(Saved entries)
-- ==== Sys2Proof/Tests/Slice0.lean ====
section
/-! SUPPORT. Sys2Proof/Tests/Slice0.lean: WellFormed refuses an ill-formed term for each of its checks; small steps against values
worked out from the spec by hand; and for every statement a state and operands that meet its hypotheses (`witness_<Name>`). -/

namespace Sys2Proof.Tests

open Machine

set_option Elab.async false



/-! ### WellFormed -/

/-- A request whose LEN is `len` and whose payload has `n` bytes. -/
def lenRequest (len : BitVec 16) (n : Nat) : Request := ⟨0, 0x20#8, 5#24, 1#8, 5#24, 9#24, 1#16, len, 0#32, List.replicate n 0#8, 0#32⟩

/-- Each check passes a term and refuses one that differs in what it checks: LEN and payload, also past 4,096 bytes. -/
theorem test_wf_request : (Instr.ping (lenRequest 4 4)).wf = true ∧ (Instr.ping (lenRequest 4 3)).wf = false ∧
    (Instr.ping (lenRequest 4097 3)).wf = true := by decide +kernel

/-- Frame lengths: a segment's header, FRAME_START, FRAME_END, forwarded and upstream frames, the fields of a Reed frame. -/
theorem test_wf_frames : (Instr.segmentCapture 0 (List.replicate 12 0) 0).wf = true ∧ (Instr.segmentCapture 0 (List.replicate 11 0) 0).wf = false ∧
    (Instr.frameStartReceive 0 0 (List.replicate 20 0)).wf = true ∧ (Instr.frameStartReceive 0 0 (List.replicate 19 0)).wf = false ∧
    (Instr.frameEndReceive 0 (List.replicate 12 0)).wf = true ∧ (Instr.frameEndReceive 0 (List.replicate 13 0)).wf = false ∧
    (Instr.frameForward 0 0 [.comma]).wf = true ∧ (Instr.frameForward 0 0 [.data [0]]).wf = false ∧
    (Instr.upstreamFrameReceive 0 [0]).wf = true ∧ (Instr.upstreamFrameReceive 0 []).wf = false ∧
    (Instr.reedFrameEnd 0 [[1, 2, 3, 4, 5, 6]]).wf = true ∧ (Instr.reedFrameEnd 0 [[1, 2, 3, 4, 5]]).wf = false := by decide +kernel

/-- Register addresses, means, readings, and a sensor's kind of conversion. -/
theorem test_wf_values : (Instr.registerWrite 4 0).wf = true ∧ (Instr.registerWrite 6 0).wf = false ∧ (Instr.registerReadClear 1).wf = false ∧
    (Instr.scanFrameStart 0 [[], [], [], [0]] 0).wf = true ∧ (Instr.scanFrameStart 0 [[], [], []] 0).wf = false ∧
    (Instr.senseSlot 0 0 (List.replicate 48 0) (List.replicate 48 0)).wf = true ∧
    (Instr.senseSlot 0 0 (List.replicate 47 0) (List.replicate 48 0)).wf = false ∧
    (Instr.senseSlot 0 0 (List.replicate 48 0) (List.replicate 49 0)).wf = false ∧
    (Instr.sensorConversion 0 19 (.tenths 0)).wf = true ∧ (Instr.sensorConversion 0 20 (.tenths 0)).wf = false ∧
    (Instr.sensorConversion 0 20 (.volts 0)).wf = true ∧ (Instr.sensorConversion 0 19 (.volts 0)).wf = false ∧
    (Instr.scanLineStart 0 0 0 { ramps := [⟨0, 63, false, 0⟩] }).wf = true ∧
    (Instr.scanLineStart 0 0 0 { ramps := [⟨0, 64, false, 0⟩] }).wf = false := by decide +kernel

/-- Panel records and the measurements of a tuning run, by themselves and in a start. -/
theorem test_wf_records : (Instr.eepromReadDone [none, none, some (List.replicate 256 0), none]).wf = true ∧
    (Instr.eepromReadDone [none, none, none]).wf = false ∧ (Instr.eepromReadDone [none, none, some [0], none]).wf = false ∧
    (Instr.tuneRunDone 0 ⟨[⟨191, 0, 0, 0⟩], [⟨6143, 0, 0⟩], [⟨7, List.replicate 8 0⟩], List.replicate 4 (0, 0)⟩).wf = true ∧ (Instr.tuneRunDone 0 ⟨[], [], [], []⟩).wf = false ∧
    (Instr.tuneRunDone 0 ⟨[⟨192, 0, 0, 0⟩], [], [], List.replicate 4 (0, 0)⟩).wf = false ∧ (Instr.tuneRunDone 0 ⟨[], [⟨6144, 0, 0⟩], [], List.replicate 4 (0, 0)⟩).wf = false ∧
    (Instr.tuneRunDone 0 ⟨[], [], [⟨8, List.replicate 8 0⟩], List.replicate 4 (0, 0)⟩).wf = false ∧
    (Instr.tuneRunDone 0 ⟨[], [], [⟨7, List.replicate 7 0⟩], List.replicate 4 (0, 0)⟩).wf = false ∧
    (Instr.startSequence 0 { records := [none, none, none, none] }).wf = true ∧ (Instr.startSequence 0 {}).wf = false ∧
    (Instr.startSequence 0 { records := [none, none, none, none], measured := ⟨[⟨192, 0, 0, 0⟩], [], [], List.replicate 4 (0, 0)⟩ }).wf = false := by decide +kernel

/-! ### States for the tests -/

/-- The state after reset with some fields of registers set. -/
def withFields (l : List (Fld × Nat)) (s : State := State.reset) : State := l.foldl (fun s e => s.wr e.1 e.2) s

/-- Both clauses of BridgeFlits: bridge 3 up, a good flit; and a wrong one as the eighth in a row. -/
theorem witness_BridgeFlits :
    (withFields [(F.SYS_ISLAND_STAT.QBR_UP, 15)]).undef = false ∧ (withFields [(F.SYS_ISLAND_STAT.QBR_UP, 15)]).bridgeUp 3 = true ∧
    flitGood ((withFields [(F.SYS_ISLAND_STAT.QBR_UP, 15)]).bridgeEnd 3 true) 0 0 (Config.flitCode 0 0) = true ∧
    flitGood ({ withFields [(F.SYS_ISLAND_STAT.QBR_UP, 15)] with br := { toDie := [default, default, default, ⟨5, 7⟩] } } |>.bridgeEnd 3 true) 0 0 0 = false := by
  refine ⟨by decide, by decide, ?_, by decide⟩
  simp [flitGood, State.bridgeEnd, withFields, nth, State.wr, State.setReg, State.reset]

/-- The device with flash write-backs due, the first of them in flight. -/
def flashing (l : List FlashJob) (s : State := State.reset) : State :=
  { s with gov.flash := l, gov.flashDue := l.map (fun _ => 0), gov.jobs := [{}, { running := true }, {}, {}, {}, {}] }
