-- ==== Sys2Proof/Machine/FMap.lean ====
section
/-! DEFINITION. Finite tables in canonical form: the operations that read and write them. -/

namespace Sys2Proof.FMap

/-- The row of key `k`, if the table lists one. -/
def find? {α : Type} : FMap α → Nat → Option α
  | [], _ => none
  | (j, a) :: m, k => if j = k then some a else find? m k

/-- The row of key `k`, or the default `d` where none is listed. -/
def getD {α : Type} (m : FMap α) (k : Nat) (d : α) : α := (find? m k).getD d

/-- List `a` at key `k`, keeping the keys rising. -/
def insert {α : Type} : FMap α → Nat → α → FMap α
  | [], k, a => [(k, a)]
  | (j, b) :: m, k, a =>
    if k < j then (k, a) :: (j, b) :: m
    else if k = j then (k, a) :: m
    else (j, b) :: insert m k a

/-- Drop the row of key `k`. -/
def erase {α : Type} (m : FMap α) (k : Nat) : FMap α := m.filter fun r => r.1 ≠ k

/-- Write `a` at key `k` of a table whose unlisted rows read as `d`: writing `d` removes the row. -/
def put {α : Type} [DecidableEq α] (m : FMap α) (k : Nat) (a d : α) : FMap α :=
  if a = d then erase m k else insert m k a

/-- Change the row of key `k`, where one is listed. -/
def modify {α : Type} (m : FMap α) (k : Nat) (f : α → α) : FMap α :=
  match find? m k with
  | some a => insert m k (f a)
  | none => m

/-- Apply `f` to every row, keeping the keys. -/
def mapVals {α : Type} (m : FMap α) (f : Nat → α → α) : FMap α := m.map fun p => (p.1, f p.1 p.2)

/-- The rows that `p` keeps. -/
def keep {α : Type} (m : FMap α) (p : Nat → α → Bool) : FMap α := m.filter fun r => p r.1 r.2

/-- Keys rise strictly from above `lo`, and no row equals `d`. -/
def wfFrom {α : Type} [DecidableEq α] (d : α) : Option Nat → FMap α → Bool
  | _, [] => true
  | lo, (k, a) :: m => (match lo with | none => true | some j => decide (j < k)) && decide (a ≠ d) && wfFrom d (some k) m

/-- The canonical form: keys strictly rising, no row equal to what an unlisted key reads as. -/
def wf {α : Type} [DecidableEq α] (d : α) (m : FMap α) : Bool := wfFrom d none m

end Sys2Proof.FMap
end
* * *
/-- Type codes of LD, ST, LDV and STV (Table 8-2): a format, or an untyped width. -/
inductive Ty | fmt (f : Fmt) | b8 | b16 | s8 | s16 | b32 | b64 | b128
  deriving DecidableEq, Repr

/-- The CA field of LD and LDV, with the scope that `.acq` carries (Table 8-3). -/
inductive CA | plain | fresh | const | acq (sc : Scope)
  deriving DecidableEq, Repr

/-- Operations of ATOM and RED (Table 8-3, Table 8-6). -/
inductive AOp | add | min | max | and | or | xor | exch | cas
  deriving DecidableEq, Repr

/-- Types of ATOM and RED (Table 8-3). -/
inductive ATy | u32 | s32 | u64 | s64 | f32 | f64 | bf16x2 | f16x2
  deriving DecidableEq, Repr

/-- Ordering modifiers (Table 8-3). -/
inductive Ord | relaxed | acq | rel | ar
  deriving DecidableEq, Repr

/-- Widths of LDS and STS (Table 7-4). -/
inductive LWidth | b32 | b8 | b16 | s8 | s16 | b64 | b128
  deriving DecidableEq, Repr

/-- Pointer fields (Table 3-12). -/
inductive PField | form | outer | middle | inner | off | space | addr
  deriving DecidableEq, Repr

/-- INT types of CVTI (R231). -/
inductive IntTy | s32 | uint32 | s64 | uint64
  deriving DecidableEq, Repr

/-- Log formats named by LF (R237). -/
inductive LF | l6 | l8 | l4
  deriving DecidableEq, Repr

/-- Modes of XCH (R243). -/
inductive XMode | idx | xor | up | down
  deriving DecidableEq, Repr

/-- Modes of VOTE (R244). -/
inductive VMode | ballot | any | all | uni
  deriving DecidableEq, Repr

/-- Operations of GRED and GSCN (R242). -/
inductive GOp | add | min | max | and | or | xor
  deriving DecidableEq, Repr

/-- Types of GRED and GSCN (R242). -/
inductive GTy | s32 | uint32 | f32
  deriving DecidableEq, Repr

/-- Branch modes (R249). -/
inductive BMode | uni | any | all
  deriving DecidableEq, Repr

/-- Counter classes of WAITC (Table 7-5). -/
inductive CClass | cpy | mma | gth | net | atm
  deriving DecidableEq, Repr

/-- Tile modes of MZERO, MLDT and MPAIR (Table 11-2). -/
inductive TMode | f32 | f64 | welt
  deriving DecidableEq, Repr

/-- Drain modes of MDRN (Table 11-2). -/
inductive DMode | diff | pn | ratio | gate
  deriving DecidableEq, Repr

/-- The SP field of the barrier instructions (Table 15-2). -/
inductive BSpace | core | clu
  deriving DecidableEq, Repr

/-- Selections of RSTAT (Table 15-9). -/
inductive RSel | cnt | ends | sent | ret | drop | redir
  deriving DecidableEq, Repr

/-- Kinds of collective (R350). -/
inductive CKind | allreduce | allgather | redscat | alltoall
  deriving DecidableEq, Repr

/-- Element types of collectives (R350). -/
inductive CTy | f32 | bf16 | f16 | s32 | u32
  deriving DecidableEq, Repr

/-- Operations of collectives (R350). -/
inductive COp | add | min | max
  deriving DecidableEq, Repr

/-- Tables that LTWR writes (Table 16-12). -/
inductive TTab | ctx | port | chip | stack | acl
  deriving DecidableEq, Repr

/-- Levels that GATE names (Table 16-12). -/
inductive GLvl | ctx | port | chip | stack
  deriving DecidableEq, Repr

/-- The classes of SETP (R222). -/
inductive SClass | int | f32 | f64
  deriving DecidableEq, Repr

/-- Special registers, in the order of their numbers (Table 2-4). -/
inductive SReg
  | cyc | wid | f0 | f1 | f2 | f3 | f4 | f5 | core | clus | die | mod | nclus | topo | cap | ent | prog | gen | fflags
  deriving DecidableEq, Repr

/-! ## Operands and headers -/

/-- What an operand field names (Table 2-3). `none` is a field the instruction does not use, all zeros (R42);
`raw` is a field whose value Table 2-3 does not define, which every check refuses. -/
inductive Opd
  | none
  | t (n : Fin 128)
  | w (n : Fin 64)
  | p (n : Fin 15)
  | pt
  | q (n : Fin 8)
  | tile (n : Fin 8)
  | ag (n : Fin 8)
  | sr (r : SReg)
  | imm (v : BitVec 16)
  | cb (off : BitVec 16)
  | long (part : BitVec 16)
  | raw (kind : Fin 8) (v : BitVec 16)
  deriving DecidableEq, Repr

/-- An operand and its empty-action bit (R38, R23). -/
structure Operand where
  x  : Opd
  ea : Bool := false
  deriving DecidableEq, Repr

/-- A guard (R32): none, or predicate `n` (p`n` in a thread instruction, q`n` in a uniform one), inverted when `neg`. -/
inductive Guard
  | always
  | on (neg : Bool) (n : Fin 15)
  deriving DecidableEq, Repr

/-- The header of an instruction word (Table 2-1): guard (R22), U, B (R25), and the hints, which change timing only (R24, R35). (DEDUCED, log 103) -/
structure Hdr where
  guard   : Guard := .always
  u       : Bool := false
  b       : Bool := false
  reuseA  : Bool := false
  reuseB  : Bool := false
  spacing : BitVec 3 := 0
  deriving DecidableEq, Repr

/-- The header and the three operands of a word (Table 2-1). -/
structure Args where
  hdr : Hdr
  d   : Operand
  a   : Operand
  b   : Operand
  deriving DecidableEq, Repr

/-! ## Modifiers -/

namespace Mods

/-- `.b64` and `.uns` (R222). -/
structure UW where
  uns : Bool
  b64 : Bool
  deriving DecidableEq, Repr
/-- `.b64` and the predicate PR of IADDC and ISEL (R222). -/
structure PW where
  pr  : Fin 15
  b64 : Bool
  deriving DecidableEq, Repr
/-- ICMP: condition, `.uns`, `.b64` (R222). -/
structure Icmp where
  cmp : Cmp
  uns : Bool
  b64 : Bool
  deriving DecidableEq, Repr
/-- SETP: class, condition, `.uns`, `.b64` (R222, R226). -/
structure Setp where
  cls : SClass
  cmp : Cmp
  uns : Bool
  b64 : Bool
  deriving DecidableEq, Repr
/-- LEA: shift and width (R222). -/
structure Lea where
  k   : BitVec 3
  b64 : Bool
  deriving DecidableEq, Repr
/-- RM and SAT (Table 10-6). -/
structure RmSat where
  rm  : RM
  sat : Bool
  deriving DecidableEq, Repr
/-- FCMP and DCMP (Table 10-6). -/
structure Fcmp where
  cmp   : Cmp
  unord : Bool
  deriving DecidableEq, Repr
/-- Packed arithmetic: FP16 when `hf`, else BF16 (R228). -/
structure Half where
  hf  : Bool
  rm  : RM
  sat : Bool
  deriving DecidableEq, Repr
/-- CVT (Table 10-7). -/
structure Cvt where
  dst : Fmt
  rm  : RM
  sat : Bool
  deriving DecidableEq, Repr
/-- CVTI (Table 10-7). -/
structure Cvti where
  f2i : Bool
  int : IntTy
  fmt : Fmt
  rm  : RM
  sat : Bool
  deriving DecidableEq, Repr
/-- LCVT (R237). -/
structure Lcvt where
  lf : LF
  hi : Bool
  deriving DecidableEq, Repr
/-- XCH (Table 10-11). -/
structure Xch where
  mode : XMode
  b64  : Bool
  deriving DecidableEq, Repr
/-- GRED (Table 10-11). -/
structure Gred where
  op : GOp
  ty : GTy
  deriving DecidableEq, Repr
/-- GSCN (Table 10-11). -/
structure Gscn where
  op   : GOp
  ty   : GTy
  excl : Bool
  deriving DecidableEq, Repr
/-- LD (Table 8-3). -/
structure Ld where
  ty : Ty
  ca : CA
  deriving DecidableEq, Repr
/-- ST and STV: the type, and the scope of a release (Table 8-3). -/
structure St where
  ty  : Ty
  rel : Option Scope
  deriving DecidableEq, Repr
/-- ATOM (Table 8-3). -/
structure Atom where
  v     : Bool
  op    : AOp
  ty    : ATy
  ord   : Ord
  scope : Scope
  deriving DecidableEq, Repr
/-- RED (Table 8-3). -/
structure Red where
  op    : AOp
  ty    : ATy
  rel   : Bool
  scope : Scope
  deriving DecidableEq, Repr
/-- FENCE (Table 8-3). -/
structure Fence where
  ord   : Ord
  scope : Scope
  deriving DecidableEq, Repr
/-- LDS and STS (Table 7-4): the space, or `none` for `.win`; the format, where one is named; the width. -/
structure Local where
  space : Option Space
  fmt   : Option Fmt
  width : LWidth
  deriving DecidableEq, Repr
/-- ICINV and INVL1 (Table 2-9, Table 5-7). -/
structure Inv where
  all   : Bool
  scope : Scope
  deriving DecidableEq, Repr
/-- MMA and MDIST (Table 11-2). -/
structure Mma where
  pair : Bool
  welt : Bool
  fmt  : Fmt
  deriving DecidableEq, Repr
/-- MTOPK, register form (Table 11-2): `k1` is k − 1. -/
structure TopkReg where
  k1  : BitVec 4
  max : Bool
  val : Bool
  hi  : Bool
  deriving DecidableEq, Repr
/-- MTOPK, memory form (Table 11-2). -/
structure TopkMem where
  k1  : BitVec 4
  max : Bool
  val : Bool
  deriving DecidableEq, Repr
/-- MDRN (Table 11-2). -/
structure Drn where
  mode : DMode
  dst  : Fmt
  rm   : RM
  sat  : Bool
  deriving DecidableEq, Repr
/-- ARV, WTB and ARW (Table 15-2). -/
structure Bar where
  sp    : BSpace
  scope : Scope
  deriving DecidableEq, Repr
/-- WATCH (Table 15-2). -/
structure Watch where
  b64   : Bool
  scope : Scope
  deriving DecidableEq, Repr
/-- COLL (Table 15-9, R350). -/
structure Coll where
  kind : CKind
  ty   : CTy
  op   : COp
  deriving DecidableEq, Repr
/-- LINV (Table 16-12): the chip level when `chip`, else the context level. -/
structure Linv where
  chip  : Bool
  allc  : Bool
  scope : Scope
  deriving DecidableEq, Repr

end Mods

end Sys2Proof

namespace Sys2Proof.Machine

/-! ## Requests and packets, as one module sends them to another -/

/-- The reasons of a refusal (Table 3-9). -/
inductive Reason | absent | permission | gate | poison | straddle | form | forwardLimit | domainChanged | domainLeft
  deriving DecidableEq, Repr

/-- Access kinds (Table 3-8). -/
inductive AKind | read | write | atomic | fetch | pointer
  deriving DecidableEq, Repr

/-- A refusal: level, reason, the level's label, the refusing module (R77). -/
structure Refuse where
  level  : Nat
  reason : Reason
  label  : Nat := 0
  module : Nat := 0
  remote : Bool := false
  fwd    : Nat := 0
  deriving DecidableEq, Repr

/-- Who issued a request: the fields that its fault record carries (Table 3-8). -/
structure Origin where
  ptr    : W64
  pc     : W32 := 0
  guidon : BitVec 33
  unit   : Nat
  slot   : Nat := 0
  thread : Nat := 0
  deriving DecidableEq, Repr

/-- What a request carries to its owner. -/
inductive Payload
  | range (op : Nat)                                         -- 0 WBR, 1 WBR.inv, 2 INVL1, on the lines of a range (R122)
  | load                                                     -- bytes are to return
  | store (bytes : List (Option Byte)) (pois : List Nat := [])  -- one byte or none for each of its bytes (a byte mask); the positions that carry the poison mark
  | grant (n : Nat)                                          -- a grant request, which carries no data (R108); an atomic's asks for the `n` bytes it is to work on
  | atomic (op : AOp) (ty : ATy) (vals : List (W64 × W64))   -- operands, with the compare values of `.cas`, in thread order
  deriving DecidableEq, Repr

- **TASK INSTRUCTIONS**
Wherever the word "strictly" turns up in the records above, copy the line that holds it.

- **ANSWER SPACE**
/-- Keys rise strictly from above `lo`, and no row equals `d`. -/
/-- The canonical form: keys strictly rising, no row equal to what an unlisted key reads as. -/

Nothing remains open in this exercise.